A controlled and biased press

An equally pivotal tenet of any democracy purporting to uphold rule of law values is a free press that represents a plurality of voices. However, according to the Reporters Without Borders 2020 World Press Freedom Index, Bulgaria ranks 112th in the world, making it the worst country for press freedom in the EU. 

In particular, there is a notable deficit of transparency in media ownership, in addition to a lack of regulatory safeguards for fair and transparent distribution of state advertising. As outlined by the 2020 EU Report, ‘State advertising reportedly plays an important role in the country’s media landscape, especially at local level’. State control over the media, which minimizes the potential for objective commentary and criticism of governmental action, is thus a serious concern. The executive not only circumvents scrutiny in the legal and political arenas, but in the public sphere too. 

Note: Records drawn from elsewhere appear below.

-- ==== Sys2Proof/Decode.lean ====
section
/-! DEFINITION. The decoder, total on all 65536 words and rejecting by name, then the encoder and the
opcode table as data (spec/30_encoding.md R90 to R102, spec/opcode_table.json). -/

namespace Sys2Proof

/-- `CW[15:12]` (spec/30_encoding.md R90). -/
def majorField (w : Word) : Nibble := w.extractLsb' 12 4

/-- `CW[11:8]` (spec/30_encoding.md R90). -/
def minorField (w : Word) : Nibble := w.extractLsb' 8 4

/-- `CW[7:0]` (spec/30_encoding.md R90). -/
def immField (w : Word) : Byte := w.extractLsb' 0 8

/-- The sub-causes of an illegal word (spec/60_exceptions.md R261). The hardware does not record which
one it was; the name is the decoder's own. Where several hold, the first that spec/30_encoding.md R97
tests is named; "no order among them is observable" (R265). -/
inductive IllegalCause where
  /-- `major` 0x4 to 0xF (spec/30_encoding.md R98). -/
  | reservedMajor
  /-- Format S `funct` 0xE or 0xF (spec/30_encoding.md R98). -/
  | reservedFunct
  /-- `imm != 0x00` where the command has no `imm` operand (spec/30_encoding.md R99). -/
  | immNotZero
  /-- `idx` in 9 to 15 (spec/30_encoding.md R100). -/
  | idxOutOfRange
  /-- `len` in 10 to 15 (spec/30_encoding.md R100). -/
  | lenOutOfRange
deriving DecidableEq, Repr

/-- "The decoder is a total function from the 65536 words to the 17 commands plus `ILLEGAL`"
(spec/30_encoding.md R97). -/
inductive Decoded where
  | command (i : Instr)
  | illegal (why : IllegalCause)
deriving DecidableEq, Repr

/-- A command with no `imm` operand needs `imm = 0x00` (spec/30_encoding.md R99). -/
def needZeroImm (imm : Byte) (i : Instr) : Decoded :=
  if imm = 0x00#8 then .command i else .illegal .immNotZero

/-- Format S, `major = 0x0`, by `funct` (spec/30_encoding.md R91, R94, R97). -/
def decodeFormatS (funct : Nibble) (imm : Byte) : Decoded :=
  match funct.toNat with
  | 0x0 => needZeroImm imm .nop
  | 0x1 => needZeroImm imm .reset
  | 0x2 => needZeroImm imm .rdbit
  | 0x3 => needZeroImm imm .wr0
  | 0x4 => needZeroImm imm .wr1
  | 0x5 => .command (.wrbyte imm)
  | 0x6 => needZeroImm imm .rdbyte
  | 0x7 => needZeroImm imm .rdrom
  | 0x8 => needZeroImm imm .skiprom
  | 0x9 => needZeroImm imm .convt
  | 0xA => needZeroImm imm .rdscr
  | 0xB => needZeroImm imm .wrscr
  | 0xC => needZeroImm imm .crcclr
  | 0xD => .command (.crcupd imm)
  | _ => .illegal .reservedFunct

/-- The decoder over the three fields (spec/30_encoding.md R97). -/
def decodeFields (major minor : Nibble) (imm : Byte) : Decoded :=
  match major.toNat with
  | 0x0 => decodeFormatS minor imm
  | 0x1 => if idxLegal minor then .command (.stbuf minor imm) else .illegal .idxOutOfRange
  | 0x2 => if idxLegal minor then needZeroImm imm (.ldbuf minor) else .illegal .idxOutOfRange
  | 0x3 => if lenLegal minor then needZeroImm imm (.crcbuf minor) else .illegal .lenOutOfRange
  | _ => .illegal .reservedMajor

/-- `decode(w)` (spec/30_encoding.md R97). -/
def decode (w : Word) : Decoded := decodeFields (majorField w) (minorField w) (immField w)

/-- The instruction the decoder reads from a table row's word. Every command is exactly one 16-bit word
(spec/30_encoding.md R102) and a parallel port value with no byte order (spec/20_memory.md R65). -/
def decodeTableWord (nbits w : Nat) : Option Instr :=
  if w < 2 ^ 16 ∧ w < 2 ^ nbits then
    match decode (BitVec.ofNat 16 w) with
    | .command i => some i
    | .illegal _ => none
  else none

/-! ### The encoder -/

/-- A word from its three fields (spec/30_encoding.md R90). -/
def packWord (major minor : Nibble) (imm : Byte) : Word := major ++ minor ++ imm

/-- The word of a command (spec/30_encoding.md R94, R95). -/
def encode : Instr → Word
  | .nop => packWord 0x0 0x0 0x00
  | .reset => packWord 0x0 0x1 0x00
  | .rdbit => packWord 0x0 0x2 0x00
  | .wr0 => packWord 0x0 0x3 0x00
  | .wr1 => packWord 0x0 0x4 0x00
  | .wrbyte imm => packWord 0x0 0x5 imm
  | .rdbyte => packWord 0x0 0x6 0x00
  | .rdrom => packWord 0x0 0x7 0x00
  | .skiprom => packWord 0x0 0x8 0x00
  | .convt => packWord 0x0 0x9 0x00
  | .rdscr => packWord 0x0 0xA 0x00
  | .wrscr => packWord 0x0 0xB 0x00
  | .crcclr => packWord 0x0 0xC 0x00
  | .crcupd imm => packWord 0x0 0xD imm
  | .stbuf idx imm => packWord 0x1 idx imm
  | .ldbuf idx => packWord 0x2 idx 0x00
  | .crcbuf len => packWord 0x3 len 0x00

/-! ### The opcode table as data -/

/-- A row of spec/opcode_table.json: `match`, `mask`, and the `max` of its `idx` or `len` field where it
has one (spec/30_encoding.md R96). -/
structure OpcodeRow where
  mnemonic : String
  pattern  : Word
  mask     : Word
  maxMinor : Option Nat
deriving DecidableEq, Repr

/-- The 17 rows of spec/opcode_table.json (spec/30_encoding.md R96). -/
def opcodeTable : List OpcodeRow := [
  ⟨"NOP", 0x0000, 0xFFFF, none⟩,
  ⟨"RESET", 0x0100, 0xFFFF, none⟩,
  ⟨"RDBIT", 0x0200, 0xFFFF, none⟩,
  ⟨"WR0", 0x0300, 0xFFFF, none⟩,
  ⟨"WR1", 0x0400, 0xFFFF, none⟩,
  ⟨"WRBYTE", 0x0500, 0xFF00, none⟩,
  ⟨"RDBYTE", 0x0600, 0xFFFF, none⟩,
  ⟨"RDROM", 0x0700, 0xFFFF, none⟩,
  ⟨"SKIPROM", 0x0800, 0xFFFF, none⟩,
  ⟨"CONVT", 0x0900, 0xFFFF, none⟩,
  ⟨"RDSCR", 0x0A00, 0xFFFF, none⟩,
  ⟨"WRSCR", 0x0B00, 0xFFFF, none⟩,
  ⟨"CRCCLR", 0x0C00, 0xFFFF, none⟩,
  ⟨"CRCUPD", 0x0D00, 0xFF00, none⟩,
  ⟨"STBUF", 0x1000, 0xF000, some 8⟩,
  ⟨"LDBUF", 0x2000, 0xF0FF, some 8⟩,
  ⟨"CRCBUF", 0x3000, 0xF0FF, some 9⟩]

/-- "A word `w` selects a row when `(w & mask) = match` and every constraint in the row's `fields`
holds" (spec/30_encoding.md R96). -/
def OpcodeRow.selects (r : OpcodeRow) (w : Word) : Bool :=
  decide (w &&& r.mask = r.pattern) &&
    match r.maxMinor with
    | none => true
    | some m => decide ((minorField w).toNat ≤ m)

end Sys2Proof
end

Similarly, supposedly independent media owners often hold close ties to political actors, due to a climate of oppression of dissident voices. Reporters Without Borders outline that “‘The few outspoken journalists are constantly subjected not only to smear campaigns and harassment by the state, but also to intimidation and violence”. 

Indeed, the protection of press freedom is largely contingent upon the establishment of an independent judiciary and prosecution. Currently, judicial ties to the state make the punishment of such threatening and violent behaviour elusive, empowering the executive to further encroach upon the media. 

The rule of law in Bulgaria is clearly in a fragile state. The judiciary defers to unlawful executive action, the legislative process is opaque, and the press does not offer a platform where criticism can be completely freely voiced and circulated. This allows the government to evade political and legal accountability. Abuses of governmental authority which privilege personal and oligarchical private interests are inevitable in such a climate. Remedying these rule of law deficiencies is an indispensable first step towards combating the pernicious and draining influence of corruption within Bulgaria.